PCMA Comment Letter On Its Opposition To Give OBSI Binding Decision-Making Powers Of Up To $350,000
Investor protection is critical for a well-functioning capital marketplace. This works in tandem with having fair and efficient capital markets to allow registrants to raise capital for companies to grow their business and create jobs to stimulate the economy. It is an interconnected capital-raising ecosystem. If one part of the ecosystem does not work, then it affects the other.

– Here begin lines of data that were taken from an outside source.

theorem MayLeave.migrating {c : CircuitNo} (h : MayLeave s t c) :
    (t.circuit c).migrating = (s.circuit c).migrating ∧ (t.circuit c).code = (s.circuit c).code := by
  rcases h with h | h <;> rw [h] <;> exact ⟨rfl, rfl⟩

theorem linkLost_foldl : ∀ (l : List CircuitNo) (s : State), BatchLaw s → s.peer.state ≠ .up → l.Nodup →
    (∀ c ∈ l, (s.circuit c).migrating = true) →
    (∀ c ∈ l, (l.foldl State.linkLostFor s).peer.response.get c = none ∧ EndedRecord s (l.foldl State.linkLostFor s) c) ∧
    (∀ c, c ∉ l → (l.foldl State.linkLostFor s).peer.response.get c = s.peer.response.get c ∧ MayLeave s (l.foldl State.linkLostFor s) c) ∧
    Sent (l.flatMap fun c => (s.circuit c).messages fun code => .abandon code .peerDown) s (l.foldl State.linkLostFor s) ∧
    (∃ bodies, Reported bodies s (l.foldl State.linkLostFor s) ∧ ∀ c o, c ∈ l → (s.circuit c).notify = true →
      ((s.circuit c).abandonedRecord .peerDown none s.fc).outcome = some o → ReportBody.circuit c (s.circuit c).code o ∈ bodies) ∧
    Witnessed (l.map fun c => (c, .abandon)) s (l.foldl State.linkLostFor s) ∧
    AllGivenUp (fun c => decide (c ∈ l)) s (l.foldl State.linkLostFor s) ∧
    SameBut turnBlocks s (l.foldl State.linkLostFor s)
  | [], s, _, _, _, _ => ⟨fun c h => (by cases h), fun _ _ => ⟨rfl, .inl rfl⟩, .refl s,
      ⟨[], .refl s, fun _ _ h => (by cases h)⟩, Eq.refl _, .of_align rfl fun _ => rfl, .refl _ s⟩
  | a :: l, s, hs, hup, hn, hm => by
    have ha : a ∉ l := (List.nodup_cons.mp hn).1
    have hstep : State.linkLostFor s a = s.abandon a .peerDown none := by
      unfold State.linkLostFor
      rw [if_pos (hm a (List.mem_cons_self))]
    obtain ⟨k, hl, hnote, hr, hg⟩ := abandon_loud hs a .peerDown none
    have hf := abandon_frame s a .peerDown none
    obtain ⟨hothers, hsent⟩ := hl.stopped hup
    set m := s.abandon a .peerDown none with hmd
    have hfc : m.fc = s.fc := hf.sameClock (by decide)
    have hmup : m.peer.state ≠ .up := by rw [hf.sameLink (by decide)]; exact hup
    have hml : ∀ c ∈ l, MayLeave s m c := fun c hc => (hothers c (by rintro rfl; exact ha hc)).1
    obtain ⟨h1, h2, h3, ⟨bodies, h5, h6⟩, h7, h8, h4⟩ := linkLost_foldl l m hl.law hmup (List.nodup_cons.mp hn).2
      fun c hc => by rw [(hml c hc).migrating.1]; exact hm c (List.mem_cons_of_mem a hc)
    rw [List.foldl_cons, hstep]
    have hev := h4.evaluated_eq (by decide) (by decide)
    refine ⟨fun c hc => ?_, fun c hc => ?_, ?_, ⟨k ++ bodies, hl.reports.trans h5 hfc, fun c o hc hn' ho => ?_⟩, ?_, ?_, hf.trans h4⟩
    · rcases List.mem_cons.mp hc with rfl | hcl
      · obtain ⟨g1, g2⟩ := h2 c ha
        refine ⟨g1.trans hr, EndedRecord.left ?_ g2 hev⟩
        rcases hl.record with h | ⟨-, h⟩
        · exact ⟨_, .inl rfl, h⟩
        · exact ⟨none, .inr rfl, h⟩
      · exact ⟨(h1 c hcl).1, (h1 c hcl).2.of_left (hml c hcl) hfc⟩
    · simp only [List.mem_cons, not_or] at hc
      obtain ⟨g1, g2⟩ := h2 c hc.2
      obtain ⟨k1, k2⟩ := hothers c hc.1
      exact ⟨g1.trans k2, k1.trans g2 hev⟩
    · have := hsent.trans h3
      have e : (l.flatMap fun c => (m.circuit c).messages fun code => .abandon code .peerDown) =
          l.flatMap fun c => (s.circuit c).messages fun code => .abandon code .peerDown := by
        rw [List.flatMap_def, List.flatMap_def]
        congr 1
        refine List.map_congr_left fun c hc => ?_
        simp only [Circuit.messages, (hml c hc).migrating.2]
      rw [e] at this
      simpa [List.flatMap_cons] using this
    · rcases List.mem_cons.mp hc with rfl | hcl
      · exact List.mem_append_left _ (hnote hn' o ho)
      · have hrec : (m.circuit c).notify = (s.circuit c).notify ∧ (m.circuit c).code = (s.circuit c).code ∧
            ((m.circuit c).abandonedRecord .peerDown none m.fc).outcome = ((s.circuit c).abandonedRecord .peerDown none s.fc).outcome := by
          rw [hfc]
          rcases hml c hcl with h | h <;> rw [h] <;> exact ⟨rfl, rfl, rfl⟩
        have := h6 c o hcl (hrec.1.trans hn') (hrec.2.2.trans ho)
        rw [hrec.2.1] at this
        exact List.mem_append_right _ this
    · have hw := hl.watches
      unfold State.startedCircuits at hw
      rw [if_neg hup] at hw
      exact hw.alone.trans h7 hfc
    · refine (hg.all.trans h8).congr fun c => ?_
      by_cases hca : c = a <;> simp [hca]

/-- R44, R122: the end of every migration, once the peer link has left UP. -/
theorem abandonAll_spec (h : BatchLaw s) (hup : s.peer.state ≠ .up) : MigrationsEnded s s.abandonAll := by
  have hnd : s.migratingCircuits.Nodup := (List.nodup_finRange 512).filter _
  have hmem : ∀ c, c ∈ s.migratingCircuits ↔ (s.circuit c).migrating = true := by
    intro c
    simp [State.migratingCircuits, allCircuits]
  obtain ⟨h1, h2, h3, ⟨bodies, h5, h6⟩, h7, h8, h4⟩ := linkLost_foldl s.migratingCircuits s h hup hnd fun c hc => (hmem c).mp hc
  have hdef : s.migratingCircuits.foldl State.linkLostFor s = s.abandonAll := rfl
  rw [hdef] at h1 h2 h3 h4 h5 h7 h8
  refine ⟨fun c hc => h1 c ((hmem c).mpr hc), fun c hc => ?_, h3, ⟨bodies, h5, fun c o hc hn ho => h6 c o ((hmem c).mpr hc) hn ho⟩, h7, h8.congr fun c => by rw [Bool.eq_iff_iff]; simpa using hmem c, h4⟩
  have hnot : c ∉ s.migratingCircuits := mt (hmem c).mp (by rw [hc]; simp)
  exact h2 c hnot

/-- R122: the link leaves UP. -/
theorem leaveUp_spec (h : BatchLaw s) {after : LinkState} (ha : after ≠ .up) (kind : Nat → PeerReportKind) :
    LeavesUp after (kind s.migratingCircuits.length) s (s.leaveUp after kind) := by
  have hended : MigrationsEnded ((s.setPeer { s.peer with state := after, qualified := none }).handReport
      (.peer s.node.node s.node.mode (kind s.migratingCircuits.length))) (s.leaveUp after kind) := by
    refine abandonAll_spec ?_ ?_
    · exact (h.of_frame (t := s.setPeer { s.peer with state := after, qualified := none }) (l := [.link])
        (.of_forall fun b => by cases b <;> simp [Block.same]) (by simp) fun _ => rfl).of_frame (handReport_frame _ _) (by simp)
        fun c => by rw [(handReport_frame _ _).sameCircuit (by simp)]
    · rw [(handReport_frame _ _).sameLink (by simp)]
      exact ha
  obtain ⟨bodies, hb, -⟩ := hended.reports
  have h0 : Reported [] s (s.setPeer { s.peer with state := after, qualified := none }) := ⟨rfl, rfl, rfl⟩
  exact ⟨⟨_, rfl, hended⟩, bodies, (h0.trans (handReport_reported _ _) rfl).trans hb ((handReport_frame _ _).sameClock (by simp))⟩

end Sys2Proof.Machine
end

Private Capital Markets Are Vital for Capital Raising in Canada
The Private Capital Markets Association of Canada (the PCMA) has conducted a thorough review of the “Proposed Amendments”1 by the Canadian Securities Administrators (the CSA) that seek to give the Ombudsman for Banking Services and Investments (OBSI) binding decision-making powers for up to $350,000. The implications of giving such unequivocal expanded powers to OBSI cannot be underestimated given that over 70% of capital raised in Canada (just under $90 billion) for the first nine months of 2023 was made under prospectus exemptions in the private markets. Investor protection and confidence in the private markets are critical to allow companies to grow their business while providing jobs and expanding the Canadian economy.
PCMA Advocacy Website – Fair and Balanced Regulation
The PCMA believes in fair and balanced regulation. The PCMA encourages members of the CSA and others to visit the PCMA’s new dedicated advocacy website called Fair and Balanced Regulation (www.fairandbalancedregs.com). This website will be used as part of the PCMA’s ongoing advocacy involving securities law and the private capital markets starting with the Proposed Amendments. The PCMA has published articles about the Proposed Amendments and will be adding its comment letter and related articles, videos and podcasts as part of education and training about existing and proposed securities law in Canada.
Below is from the Executive Summary of the PCMA Comment Letter.
Proposed Amendments are Unfair by Design
The PCMA believes that the Proposed Amendments do not adequately balance investor protection with the necessity for fair and efficient capital markets. The CSA’s proposed framework may impose significant financial burdens on firms without providing the proportional procedural safeguards as recognized under administrative law.
- The CSA seeks to maintain OBSI’s current business and operations without giving firms any additional procedural rights commensurate with giving OBSI binding decision-making powers.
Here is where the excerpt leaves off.